▸ **ACTIVITY**
Reproduce exactly, and only, the lines below from the one containing "leBytes 4 0, 0, []⟩]" through the one containing "units ++ bandUnits".

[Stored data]
/-- Whether one condition of R31 is met. `rings` and `tiles` hold what earlier slots of the bundle take (R192). A failed
ring ends a wait, so that the bundle is checked again (R432). -/
def waitMet (s : State) (k : Fin 1024) (rings tiles : List (Fin 8 × Nat)) : Wait → Bool
  | .earlier lo n => earlierDone s k lo n
  | .ringFill g n =>
    let r := (ctxAt s k).arch.g[g]
    r.fcode != 0 || decide (n.toNat ≤ (r.fill - r.cons).toNat)
  | .ringRoom g inc =>
    let r := (ctxAt s k).arch.g[g]
    r.fcode != 0 || ringRoom r (((rings.filter (·.1 = g)).map (·.2)).sum + inc) || inc == 0
  | .copyRoom e =>
    decide (((coreAt s (coreOf k)).work.filter fun w =>
      (match w.kind with | .copy _ => true | _ => false) && w.slot.val == 4 + e.val && !w.done).length < 16)
  | .ladderRoom =>
    decide (((coreAt s (coreOf k)).work.filter fun w =>
      (match w.kind with | .ladder _ => true | _ => false) && !w.done).length < 8)
  | .drainRoom =>
    decide (((coreAt s (coreOf k)).work.filter fun w =>
      (match w.kind with | .drain _ => true | _ => false) && !w.done).length < 4)
  | .tileRoom o n =>
    let x := (coreAt s (coreOf k)).o[o]
    decide ((x.tail - x.head).toNat + ((tiles.filter (·.1 = o)).map (·.2)).sum + n ≤ x.slm.toNat + 1)
  | .array a b =>
    let c := coreAt s (coreOf k)
    c.array.isNone && (if a = b then decide (2 ≤ freeTiles c.o[a]) else decide (1 ≤ freeTiles c.o[a]) && decide (1 ≤ freeTiles c.o[b]))
  | .ringEnd g =>
    let failed := ((ctxAt s k).arch.g[g]).fcode != 0
    !(coreAt s (coreOf k)).work.any fun w => decide (w.ctx = k) && decide (w.ring = some g) && !(failed && w.done)
  | .flag w cc x =>
    (ctxAt s k).flagSeen.isSome || badAt s (localKey 3 (coreOf k).val (4 * w.val)) 4 || flagMeets cc (flagWord s (coreOf k) w.val) x
  | .barrier _ => (ctxAt s k).sync.isNone
  | .released => released s k s.seq
  | .oldest =>
    match currentTask (ctxAt s k).arch with
    | some t => !olderTask s (jobOf s k) t.dom t.seq
    | none => true
  | .hold _ _ _ => (ctxAt s k).granted || (ctxAt s k).holdFault.isSome
  | .ladderIdle =>
    !(coreAt s (coreOf k)).work.any fun w => decide (w.ctx = k) && (match w.kind with | .ladder _ => true | _ => false)

/-- Whether every condition of a bundle is met, its slots in order (R192). -/
def waitsMet (s : State) (k : Fin 1024) (rings tiles : List (Fin 8 × Nat)) : List Wait → Bool
  | [] => true
  | w :: r =>
    waitMet s k rings tiles w &&
      match w with
      | .ringRoom g n => waitsMet s k ((g, n) :: rings) tiles r
      | .tileRoom o n => waitsMet s k rings ((o, n) :: tiles) r
      | _ => waitsMet s k rings tiles r

/-- The codes of R375 step 5, in order, the launch of TRAP with traps disabled (R133) and refused holds (R310) last. -/
def codeOrder : List Nat :=
  [0x06, 0x0B, 0x0C, 0x12, 0x0D, 0x08, 0x09, 0x0E, 0x0F, 0x10, 0x11, 0x40, 0x41, 0x42, 0x43, 0x44, 0x45, 0x46, 0x48, 0x49,
   0x4A, 0x4B, 0x4C, 0x01, 0x18, 0x19, 0x1A, 0x1B, 0x1C]

/-- The first fault of a code, in slot order. -/
def firstOf (ps : List Probe) (code : Nat) : Option FaultRec :=
  (ps.flatMap (·.faults)).find? fun f => f.code.toNat = code

/-- XORDER 2 between slots of one bundle: a slot stores into a source chunk that an X operation of the bundle reads later (R211,
R383). -/
def storeUnread (ps : List Probe) : Option FaultRec :=
  ps.findSome? fun p => (ps.flatMap (·.unread)).findSome? fun q =>
    if p.stores.any fun st => meets [(q.1, q.1 + q.2)] st.1 st.2 then
      some (mkFault 0x10 2 (some p.slot) (BitVec.ofNat 64 q.1) 0 0) else none

/-- The first fault of a code that the order of R375 names, in slot order. -/
def codeFault (ps : List Probe) (code : Nat) : Option FaultRec :=
  (firstOf ps code).or (if code = 0x10 then storeUnread ps else none)

/-- The first register that two slots write (R62), in slot order; a slot may write one register once. -/
def firstTwice (seen : List WReg) : List WReg → Option WReg
  | [] => none
  | w :: r => if seen.contains w then some w else firstTwice (w :: seen) r

/-- Banks that two slots read, or two slots write (R64). -/
def twice (l : List (BitVec 32)) : BitVec 32 :=
  (l.foldl (fun (q : BitVec 32 × BitVec 32) b => (q.1 ||| b, q.2 ||| (q.1 &&& b))) (0, 0)).2

/-- The number of the lowest set bit. -/
def lowest (b : BitVec 32) : Nat := ((List.range 32).find? fun i => b.getLsbD i).getD 32

/-- The fault of a bundle whose encodings are legal, by the order of R375 from DELAY on. -/
def bundleFault (s : State) (ps : List Probe) : Option FaultRec :=
  let n := inFlight (curCtx s)
  match firstOf ps 0x03 with
  | some f => some f
  | none =>
    match firstTwice [] (ps.flatMap (·.writes)) with
    | some w => some (mkFault 0x04 (w.file.toNat * 256 + w.reg.toNat) none 0 0 0)
    | none =>
      if 32 < n + (ps.map (·.results)).sum then some (mkFault 0x07 n none 0 0 0)
      else
        match codeOrder.findSome? (codeFault ps) with
        | some f => some f
        | none =>
          let b := twice (ps.map (·.rbanks)) ||| twice (ps.map (·.wbanks))
          if b ≠ 0 then some (mkFault 0x05 (lowest b) none 0 0 0) else none

/-- What a bundle waits for, its slots in order. -/
def bundleWaits (ps : List Probe) : List Wait := ps.flatMap (·.waits)

/-- The context does not issue and waits (R31). -/
def goWaiting (ws : List Wait) (s : State) : State :=
  { modCtx s s.cur (fun c => { c with waits := ws }) with flow := .waiting }

/-- Issues a bundle given what its slots ask for: the first fault is taken before any effect (R375), an unmet condition makes
the context wait (R31), else the effect happens. -/
def issue (ps : List Probe) (effect : State → State) (s : State) : State :=
  match bundleFault s ps with
  | some f => trapEnter s.cur f (curArch s).pc s
  | none =>
    if waitsMet s s.cur [] [] (bundleWaits ps) then effect { modCtx s s.cur (fun c => { c with waits := [] }) with flow := .issued }
    else goWaiting (bundleWaits ps) s

/-- How every slot operation runs: alone, or in a bundle as a check first and an effect later. What it asks for and what it does do not
depend on which. -/
def runSlot (probe : State → Probe) (effect : State → State) (s : State) : Host.Outcome State Fault Refusal :=
  match s.phase with
  | .whole => .next (issue [probe s] effect s)
  | .check => .next { s with probes := s.probes ++ [probe { s with phase := .whole }] }
  | .effect => .next { effect { s with phase := .whole } with phase := .effect }

/-- A slot operation that asks for nothing. -/
def noProbe (s : State) : Probe := ⟨s.slot, [], [], 0, 0, 0, [], [], []⟩

/-- Writes to `s`, `p`, `v` and `m` registers as R62 and R371 count them; `s0`, `p0` and `m0` do not count. -/
def wrS (d : Fin 64) : List WReg := if d = 0 then [] else [⟨0, BitVec.ofNat 8 d.val⟩]
def wrP (d : Fin 16) : List WReg := if d = 0 then [] else [⟨1, BitVec.ofNat 8 d.val⟩]
def wrV (d : Fin 64) : List WReg := [⟨2, BitVec.ofNat 8 d.val⟩]
def wrM (d : Fin 16) : List WReg := if d = 0 then [] else [⟨3, BitVec.ofNat 8 d.val⟩]

/-- Sets a context's repeat flag (R397). -/
def setRepeat (s : State) : State := modCtx s s.cur fun c => { c with repeatFlag := true }

/-- Where the issuing slot's fault is reported. -/
def slotFault (s : State) (code sub : Nat) (v0 v1 v2 : Word) : FaultRec := mkFault code sub (some s.slot) v0 v1 v2

/-- SUB for the codes that carry the slot (R371). -/
def slotSub (s : State) (code : Nat) (v0 v1 : Word) : FaultRec := slotFault s code s.slot.val v0 v1 0

end Sys2Proof.Machine
end

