/-- The bank a drain captured. -/
def drainBank (d : DrainCmd) : Bank :=
  let v := d.word.toNat
  ⟨BitVec.ofNat 16 (v / 2 ^ 11), BitVec.ofNat 8 (v / 8), BitVec.ofNat 2 (v / 2), v % 2 == 1⟩

/-- One drained value before conversion (R230): exact, its stored bits, whether it may have wrapped. -/
def drainValue (d : DrainCmd) (row col : Nat) : Num × Nat × Bool :=
  let b := drainBank d
  if !b.al then (.fin false 0 0, 0, false)
  else if b.mode = 2 then
    let q := anchoredNum (anchorOf b) (memVal d.cells (row * 512 + col * 8) 8)
    (q.1, 0, q.2)
  else
    let x := memVal d.cells (row * 512 + col * 4) 4
    (if b.mode = 0 then num32 (BitVec.ofNat 32 x) else intNum (BitVec.ofNat 32 x).toInt, x, false)

/-- One drained row: its bytes and flags (R230). DEDUCED (see the log): a drain of an anchored bank to a float or integer format rounds
once under `RMODE`, as R230 says of every drain. -/
def drainRow (d : DrainCmd) (row : Nat) : List Byte × BitVec 6 :=
  let b := drainBank d
  let q := drainDesc d.desc
  let w := bankWidth b
  let c := (fmtO d.fmt).toNat
  let v := fun col =>
    let x := (drainValue d row col).1
    if q.pse then mulNum x (num32 (d.scl[q.psi])) else (x, false)
  let dv := fun col : Nat => if fmtDith d.fmt then offsetAt d.fr (row : Int) (col : Int) else 0
  let x32 := fun col => num32 (BitVec.ofNat 32 (toFp32 .rne (v col).1).bits)
  let nv := allFlags ((List.range w).map fun col => flagIf (v col).2 fNV)
  if c = 9 ∨ c = 10 then
    let bs := (List.range (w / 32)).map fun i =>
      quantDxb c q.qsi.val (d.scl[q.qsi]) (fmtSat d.fmt) ((List.range 32).map fun j => x32 (32 * i + j))
        ((List.range 32).map fun j => dv (32 * i + j))
    (bs.flatMap (blockBytes c), nv ||| allFlags (bs.map (·.flags)))
  else
    let out := (List.range w).map fun col =>
      if c = 6 ∨ c = 7 then
        match num32 (d.scl[q.qsi]) with
        | .fin _ mu eu =>
          let k := quantInt c mu eu (x32 col) (dv col)
          ((BitVec.ofInt (codeWidth c) k.1).toNat, k.2)
        | .nan => (0, 0)
        | .inf _ => (0, 0)
      else if c = 0 ∧ b.al ∧ b.mode = 0 ∧ !q.pse then ((drainValue d row col).2.1, 0)
      else if c = 8 then
        let k := toInteger (rmodeOf d.fmt) (-(2 ^ 31)) (2 ^ 31 - 1) (v col).1
        ((BitVec.ofInt 32 k.1).toNat, k.2)
      else
        let k := roundNum (fpOf c) (rmodeOf d.fmt) (fmtSat d.fmt && c != 0) (v col).1
        (k.bits, k.flags)
    (leBytes (w * codeWidth c / 8) (packNat (codeWidth c) (fun i => (out.getD i (0, 0)).1) w),
     nv ||| allFlags (out.map (·.2)))

/-- The rows a drain covers (R230). -/
def drainRows (d : DrainCmd) : List Nat :=
  (List.range 128).filter fun r => (drainDesc d.desc).bm / 2 ^ (r / 16) % 2 = 1

/-- A unit of a drain's writes: its place after the destination, its bytes, the flags of its rows, and the rows it holds. -/
structure DrainUnit where
  off : Nat
  bytes : List Byte
  flags : BitVec 6
  rows : List Nat
  deriving DecidableEq, Repr

/-- Rows one after another from an offset on. -/
def rowUnits (d : DrainCmd) : Nat → List Nat → List DrainUnit
  | _, [] => []
  | off, r :: rs =>
    let q := drainRow d r
    ⟨off, q.1, q.2, [r]⟩ :: rowUnits d (off + q.1.length) rs

/-- The compressed sectors of a band whose chunk begins at `off`, then its header (R184, R185): the header is written when the
chunk's length is known. `n` units of `k` sectors, so that each holds whole rows (R385), the next of them number `i`, at `pos` in the
payload. -/
def sectorUnits (bs : List Byte) (flags : Nat → BitVec 6) (rows : Nat → List Nat) (off k : Nat) :
    (n i pos : Nat) → List DrainUnit
  | 0, i, pos => [⟨off, leBytes 4 (k * i * 2 ^ 24 + pos), 0, []⟩]
  | n + 1, i, pos =>
    let z := (List.range k).flatMap fun h => compressSector ((bs.drop (256 * (k * i + h))).take 256)
    ⟨off + 4 + pos, z, flags i, rows i⟩ :: sectorUnits bs flags rows off k n (i + 1) (pos + z.length)

/-- Bands one after another as chunks, and the closing header. -/
def bandUnits (d : DrainCmd) : Nat → List Nat → List DrainUnit
  | off, [] => [⟨off, leBytes 4 0, 0, []⟩]
  | off, b :: rest =>
    let rows := (List.range 16).map fun i => drainRow d (16 * b + i)
    let bs := rows.flatMap (·.1)
    let size := (rows.headD ([], 0)).1.length
    let k := max 1 (size / 256)
    let held (i : Nat) : List Nat :=
      (List.range 16).filter fun r => decide (size * r < 256 * k * (i + 1)) && decide (256 * k * i < size * (r + 1))
    let units := sectorUnits bs (fun i => allFlags ((held i).map fun r => (rows.getD r ([], 0)).2))
      (fun i => (held i).map (16 * b + ·)) off k (bs.length / (256 * k)) 0 0
    units ++ bandUnits d (off + (units.map (·.bytes.length)).sum) rest

/-- The units a drain writes, in order: rows, or with `.Z` the sectors of one chunk for each band and the closing header (R230). -/
def drainUnits (d : DrainCmd) : List DrainUnit :=
  if d.z then bandUnits d 0 ((List.range 8).filter fun b => (drainDesc d.desc).bm / 2 ^ b % 2 = 1) else rowUnits d 0 (drainRows d)

/-- The ASTAT bits that a drain's reads set (R95, R176). -/
def drainAstat (d : DrainCmd) : Word :=
  let b := drainBank d
  if !b.al then (if (drainRows d).isEmpty then 0 else aUnalloc)
  else if b.mode = 2 ∧ (drainRows d).any fun r => (List.range 64).any fun c => (drainValue d r c).2.2 then aRange d.bank.val
  else 0

/-- Why an engine stopped: its code, the address, and whether it is the home slice's word (R385, R386, R403). -/
structure EngineFail where
  code : BitVec 16
  addr : Word
  deriving DecidableEq, Repr

/-- Whether a local block lies in a space that an engine may write, inside its unit (R166, R190). -/
def engineDst (addr : Word) (n : Nat) : Bool :=
  isGlobal addr && decide (addr.toNat + n ≤ 2 ^ 48) ||
    match localAddr addr with
    | some (0, _, off) => decide (off + n ≤ spadSize)
    | some (2, _, off) => decide (off + n ≤ 0x1000000)
    | _ => false

/-- Whether bytes at an address lie in a tile that a step of the core has claimed (R221). -/
def hitsClaim (s : State) (j : BitVec 32) (addr : Word) (n : Nat) : Bool :=
  match localAddr addr with
  | some (0, u, off) =>
    let c : Fin 256 := Fin.ofNat 256 u
    liveAt s j c && meets (claimedTiles (coreAt s c)) off n
  | _ => false

/-- One engine write of a whole unit, with every check that can stop it before (R385, R386). -/
def engineWrite (s : State) (w : Work) (addr : Word) (bs : List Byte) : Option EngineFail × State :=
  if bs = [] then (none, s)
  else if !engineDst addr bs.length then (some ⟨0x0001, addr⟩, s)
  else if hitsClaim s w.job addr bs.length then (some ⟨0x0004, addr⟩, s)
  else
    match writeAt s w addr bs with
    | (.error e, s) => (some ⟨engineCode e, addr⟩, s)
    | (.ok _, s) => (none, s)

/-- Writes the units of a drain one after another until one fails (R385): its write is refused, or a row of it holds a word in
error (R393, R403). -/
def writeUnits (s : State) (w : Work) (d : DrainCmd) : List DrainUnit → Option EngineFail × State
  | [] => (none, s)
  | u :: r =>
    match u.rows.find? d.bad.contains with
    | some row => (some ⟨0x0102, BitVec.ofNat 64 (localKey 1 (coreOf w.ctx).val (d.bank.val * 0x10000 + row * 512))⟩, s)
    | none =>
      match engineWrite s w (d.dst + BitVec.ofNat 64 u.off) u.bytes with
      | (some e, s) => (some e, s)
      | (none, s) => writeUnits (modArch s w.ctx (raiseFlags u.flags)) w d r

/-- A drain performs: writes, flags and ASTAT (R230, R231, R421). -/
def performDrain (s : State) (w : Work) (d : DrainCmd) : Option EngineFail × State :=
  let q := writeUnits s w d (drainUnits d)
  (q.1, modArch q.2 w.ctx (raiseAstat (drainAstat d)))

end Sys2Proof.Machine
end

▸ **ANSWER BOX**
  | off, [] => [⟨off, leBytes 4 0, 0, []⟩]
  | off, b :: rest =>
    let rows := (List.range 16).map fun i => drainRow d (16 * b + i)
    let bs := rows.flatMap (·.1)
    let size := (rows.headD ([], 0)).1.length
    let k := max 1 (size / 256)
    let held (i : Nat) : List Nat :=
      (List.range 16).filter fun r => decide (size * r < 256 * k * (i + 1)) && decide (256 * k * i < size * (r + 1))
    let units := sectorUnits bs (fun i => allFlags ((held i).map fun r => (rows.getD r ([], 0)).2))
      (fun i => (held i).map (16 * b + ·)) off k (bs.length / (256 * k)) 0 0
    units ++ bandUnits d (off + (units.map (·.bytes.length)).sum) rest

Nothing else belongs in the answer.